Recently, the MCC-F1 curve has been proposed as an alternative, better way of assessing the performance of score-based binary classifiers [1].
This Python package implements a function to compute the MCC-F1 curve, namely mcc_f1_curve
, similarly to the precision_recall_curve
and roc_curve
functions of scikit-learn.
pip install py-mcc-f1
from mcc_f1 import mcc_f1_curve, plot_mcc_f1_curve
import numpy as np
import matplotlib.pyplot as plt
from sklearn.datasets import load_breast_cancer
from sklearn.linear_model import LogisticRegression
from sklearn.model_selection import train_test_split
# Load data and train model
X, y = load_breast_cancer(return_X_y=True)
X_train, X_test, y_train, y_test = train_test_split(X, y, test_size=0.33)
clf = LogisticRegression().fit(X_train, y_train)
# Calculate MCC-F1 metric
# @TODO
# Get predictions and MCC-F1 curve points
y_score = clf.predict_proba(X_test)[:,1]
mcc, f1, thresholds = mcc_f1_curve(y_test, y_score)
# Plot MCC-F1 curve
plot_mcc_f1_curve(clf, X_test, y_test)
Please refer to the function's docstring for further comments and details.
- Function to plot the MCC-F1 curve, (e.g.,
plot_mcc_f1_curve
), similar tosklearn/metrics/_plot/precision_recall_curve.py
andsklearn/metrics/_plot/roc_curve.py
; - Function to compute the MCC-F1 metric, as defined in section 2.2 of the original paper.

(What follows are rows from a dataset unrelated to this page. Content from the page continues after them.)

@[simp] theorem storeEntry_cfg (i : Nat) (e : Entry) (s : State) : (storeEntry i e s).cfg = s.cfg := rfl
@[simp] theorem storeEntry_blk (i : Nat) (e : Entry) (s : State) :
    (storeEntry i e s).blk = { s.blk with ent := s.blk.ent.setIfInBounds i e, entN := Fin.ofNat 257 (i + 1) } := rfl
@[simp] theorem storeEntry_src (i : Nat) (e : Entry) (s : State) : (storeEntry i e s).src = s.src := rfl
@[simp] theorem storeEntry_srcPos (i : Nat) (e : Entry) (s : State) : (storeEntry i e s).srcPos = s.srcPos := rfl
@[simp] theorem storeEntry_snk (i : Nat) (e : Entry) (s : State) : (storeEntry i e s).snk = s.snk := rfl
@[simp] theorem storeEntry_script (i : Nat) (e : Entry) (s : State) : (storeEntry i e s).script = s.script := rfl
@[simp] theorem storeEntry_seen (i : Nat) (e : Entry) (s : State) : (storeEntry i e s).seen = s.seen := rfl
@[simp] theorem storeEntry_draws (i : Nat) (e : Entry) (s : State) : (storeEntry i e s).draws = s.draws := rfl
@[simp] theorem storeEntry_progress (i : Nat) (e : Entry) (s : State) : (storeEntry i e s).progress = s.progress := rfl

@[simp] theorem armDecoder_cfg (v : Word) (s : State) : (armDecoder v s).cfg = s.cfg := rfl
@[simp] theorem armDecoder_blk (v : Word) (s : State) : (armDecoder v s).blk = { s.blk with remaining := v, cand := [], phase := .ready } := rfl
@[simp] theorem armDecoder_src (v : Word) (s : State) : (armDecoder v s).src = s.src := rfl
@[simp] theorem armDecoder_srcPos (v : Word) (s : State) : (armDecoder v s).srcPos = s.srcPos := rfl
@[simp] theorem armDecoder_snk (v : Word) (s : State) : (armDecoder v s).snk = s.snk := rfl
@[simp] theorem armDecoder_script (v : Word) (s : State) : (armDecoder v s).script = s.script := rfl
@[simp] theorem armDecoder_seen (v : Word) (s : State) : (armDecoder v s).seen = s.seen := rfl
@[simp] theorem armDecoder_draws (v : Word) (s : State) : (armDecoder v s).draws = s.draws := rfl
@[simp] theorem armDecoder_progress (v : Word) (s : State) : (armDecoder v s).progress = s.progress := rfl

@[simp] theorem setTotalBits_cfg (v : Word) (s : State) : (setTotalBits v s).cfg = s.cfg := rfl
@[simp] theorem setTotalBits_blk (v : Word) (s : State) : (setTotalBits v s).blk = { s.blk with totalBits := v } := rfl
@[simp] theorem setTotalBits_src (v : Word) (s : State) : (setTotalBits v s).src = s.src := rfl
@[simp] theorem setTotalBits_srcPos (v : Word) (s : State) : (setTotalBits v s).srcPos = s.srcPos := rfl
@[simp] theorem setTotalBits_snk (v : Word) (s : State) : (setTotalBits v s).snk = s.snk := rfl
@[simp] theorem setTotalBits_script (v : Word) (s : State) : (setTotalBits v s).script = s.script := rfl
@[simp] theorem setTotalBits_seen (v : Word) (s : State) : (setTotalBits v s).seen = s.seen := rfl
@[simp] theorem setTotalBits_draws (v : Word) (s : State) : (setTotalBits v s).draws = s.draws := rfl
@[simp] theorem setTotalBits_progress (v : Word) (s : State) : (setTotalBits v s).progress = s.progress := rfl

@[simp] theorem setSymCount_cfg (v : Word) (s : State) : (setSymCount v s).cfg = s.cfg := rfl
@[simp] theorem setSymCount_blk (v : Word) (s : State) : (setSymCount v s).blk = { s.blk with symCount := v } := rfl
@[simp] theorem setSymCount_src (v : Word) (s : State) : (setSymCount v s).src = s.src := rfl
@[simp] theorem setSymCount_srcPos (v : Word) (s : State) : (setSymCount v s).srcPos = s.srcPos := rfl
@[simp] theorem setSymCount_snk (v : Word) (s : State) : (setSymCount v s).snk = s.snk := rfl
@[simp] theorem setSymCount_script (v : Word) (s : State) : (setSymCount v s).script = s.script := rfl
@[simp] theorem setSymCount_seen (v : Word) (s : State) : (setSymCount v s).seen = s.seen := rfl
@[simp] theorem setSymCount_draws (v : Word) (s : State) : (setSymCount v s).draws = s.draws := rfl
@[simp] theorem setSymCount_progress (v : Word) (s : State) : (setSymCount v s).progress = s.progress := rfl

@[simp] theorem clearTable_cfg (s : State) : (clearTable s).cfg = s.cfg := rfl
@[simp] theorem clearTable_blk (s : State) : (clearTable s).blk = { s.blk with entN := 0 } := rfl
@[simp] theorem clearTable_src (s : State) : (clearTable s).src = s.src := rfl
@[simp] theorem clearTable_srcPos (s : State) : (clearTable s).srcPos = s.srcPos := rfl
@[simp] theorem clearTable_snk (s : State) : (clearTable s).snk = s.snk := rfl
@[simp] theorem clearTable_script (s : State) : (clearTable s).script = s.script := rfl
@[simp] theorem clearTable_seen (s : State) : (clearTable s).seen = s.seen := rfl
@[simp] theorem clearTable_draws (s : State) : (clearTable s).draws = s.draws := rfl
@[simp] theorem clearTable_progress (s : State) : (clearTable s).progress = s.progress := rfl

@[simp] theorem emitPacked_cfg (a : Byte) (s : State) : (emitPacked a s).cfg = s.cfg := rfl
@[simp] theorem emitPacked_blk (a : Byte) (s : State) :
    (emitPacked a s).blk = { s.blk with payCount := s.blk.payCount + 1#32, pkAcc := 0#8, pkCnt := 0 } := rfl
@[simp] theorem emitPacked_src (a : Byte) (s : State) : (emitPacked a s).src = s.src := rfl
@[simp] theorem emitPacked_srcPos (a : Byte) (s : State) : (emitPacked a s).srcPos = s.srcPos := rfl
@[simp] theorem emitPacked_snk (a : Byte) (s : State) : (emitPacked a s).snk = s.snk ++ [a] := rfl
@[simp] theorem emitPacked_script (a : Byte) (s : State) : (emitPacked a s).script = s.script := rfl
@[simp] theorem emitPacked_seen (a : Byte) (s : State) : (emitPacked a s).seen = s.seen := rfl
@[simp] theorem emitPacked_draws (a : Byte) (s : State) : (emitPacked a s).draws = s.draws := rfl
@[simp] theorem emitPacked_progress (a : Byte) (s : State) : (emitPacked a s).progress = s.progress := rfl
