-- ==== Sys2Proof/Laws/Encoding.lean ====
section
/-! SUPPORT. The fields of a command word and the checks on it (spec/30_encoding.md R100 to R104). -/

namespace Sys2Proof.Machine

open Sys2Proof

theorem getLsbD_packWord (n : BitVec 4) (d c : Byte) (i : Nat) : (packWord n d c).getLsbD i =
    if i < 8 then c.getLsbD i else if i < 16 then d.getLsbD (i - 8) else if i < 20 then n.getLsbD (i - 16) else false := by
  have h : (packWord n d c).getLsbD i = BitVec.getLsbD (w := 12 + 4 + 8 + 8) (((0#12 ++ n) ++ d) ++ c) i := rfl
  rw [h, BitVec.getLsbD_append, BitVec.getLsbD_append, BitVec.getLsbD_append]
  by_cases h1 : i < 8
  · simp [h1]
  · by_cases h2 : i < 16
    · have : i - 8 < 8 := by omega
      simp [h1, h2, this]
    · by_cases h3 : i < 20
      · have h4 : ¬ i - 8 < 8 := by omega
        have h5 : i - 8 - 8 < 4 := by omega
        have h6 : i - 8 - 8 = i - 16 := by omega
        have h7 : i - 16 < 4 := by omega
        simp [h1, h2, h3, h4, h6, h7]
      · have h4 : ¬ i - 8 < 8 := by omega
        have h5 : ¬ i - 8 - 8 < 4 := by omega
        simp [h1, h2, h3, h4, h5]

theorem opcField_packWord (n : BitVec 4) (d c : Byte) : opcField (packWord n d c) = c := by
  apply BitVec.eq_of_getLsbD_eq; intro i hi
  simp [opcField, getLsbD_packWord, hi]

theorem symField_packWord (n : BitVec 4) (d c : Byte) : symField (packWord n d c) = d := by
  apply BitVec.eq_of_getLsbD_eq; intro i hi
  have h1 : ¬ 8 + i < 8 := by omega
  have h2 : 8 + i < 16 := by omega
  simp [symField, getLsbD_packWord, hi, h1, h2]

theorem nbitsField_packWord (n : BitVec 4) (d c : Byte) : nbitsField (packWord n d c) = n := by
  apply BitVec.eq_of_getLsbD_eq; intro i hi
  have h1 : ¬ 16 + i < 8 := by omega
  have h2 : ¬ 16 + i < 16 := by omega
  have h3 : 16 + i < 20 := by omega
  simp [nbitsField, getLsbD_packWord, hi, h1, h2, h3]

theorem rsvField_packWord (n : BitVec 4) (d c : Byte) : rsvField (packWord n d c) = 0#12 := by
  apply BitVec.eq_of_getLsbD_eq; intro i hi
  have h1 : ¬ 20 + i < 8 := by omega
  have h2 : ¬ 20 + i < 16 := by omega
  have h3 : ¬ 20 + i < 20 := by omega
  simp [rsvField, getLsbD_packWord, h1, h2, h3]

/-- A word with RSV = 0 is made of its fields (R100). -/
theorem packWord_fields (w : Word) (h : rsvField w = 0#12) :
    packWord (nbitsField w) (symField w) (opcField w) = w := by
  apply BitVec.eq_of_getLsbD_eq; intro i hi
  have hr : ∀ j, j < 12 → w.getLsbD (20 + j) = false := by
    intro j hj
    have := congrArg (fun x => x.getLsbD j) h
    simpa [rsvField, hj] using this
  rw [getLsbD_packWord]
  simp only [opcField, symField, nbitsField, BitVec.getLsbD_extractLsb']
  split
  · simp [*]
  · split
    · rw [show 8 + (i - 8) = i by omega]; simp; omega
    · split
      · rw [show 16 + (i - 16) = i by omega]; simp; omega
      · have := hr (i - 20) (by omega)
        rw [show 20 + (i - 20) = i by omega] at this
        exact this.symm

/-- The block's step on a word that is no legal command (R306). -/
theorem blockStep_illegal {s : State} {r} (h0 : s.blk.errCode = 0#4) (hd : decode s.blk.pending = .error r) :
    blockStep s = .next (withError 5#4 s) := by
  simp [blockStep, hd, illegalWord, h0]; rfl

/-- The data-bit check of PUSH_BITS, bit by bit (R104). -/
theorem dataBitsOk_iff (n : BitVec 4) (d : Byte) : dataBitsOk n d = true ↔ ∀ k, n.toNat ≤ k → k < 8 → d.getLsbD k = false := by
  unfold dataBitsOk
  rw [beq_iff_eq]
  constructor
  · intro h k h1 h2
    have := congrArg (fun x => x.getLsbD (k - n.toNat)) h
    simpa [h1] using this
  · intro h
    apply BitVec.eq_of_getLsbD_eq; intro i hi
    simp
    by_cases h2 : n.toNat + i < 8
    · exact h _ (by omega) h2
    · exact BitVec.getLsbD_of_ge _ _ (by omega)

theorem bits24_of_fields (w : Word) (h1 : symField w = 0#8) (h2 : nbitsField w = 0#4) (h3 : rsvField w = 0#12) : w.extractLsb' 8 24 = 0#24 := by
  have := packWord_fields w h3
  rw [← this, h1, h2]
  apply BitVec.eq_of_getLsbD_eq; intro i hi
  have h1 : ¬ 8 + i < 8 := by omega
  simp [getLsbD_packWord, h1]

theorem bits16_of_fields (w : Word) (h2 : nbitsField w = 0#4) (h3 : rsvField w = 0#12) : w.extractLsb' 16 16 = 0#16 := by
  have := packWord_fields w h3
  rw [← this, h2]
  apply BitVec.eq_of_getLsbD_eq; intro i hi
  have h1 : ¬ (16 + i < 8) := by omega
  have h2 : ¬ (16 + i < 16) := by omega
  simp [getLsbD_packWord, h1, h2]

end Sys2Proof.Machine
end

If you would like to contribute to this package, please follow the common community guidelines.
Please, also keep in mind that the main goal of this project is to be of similar implementation and quality as scikit-learn. Pull requests should pass the existing unit-tests, and add new ones when necessary.
To run the tests:
make test
This package is distributed under the MIT license.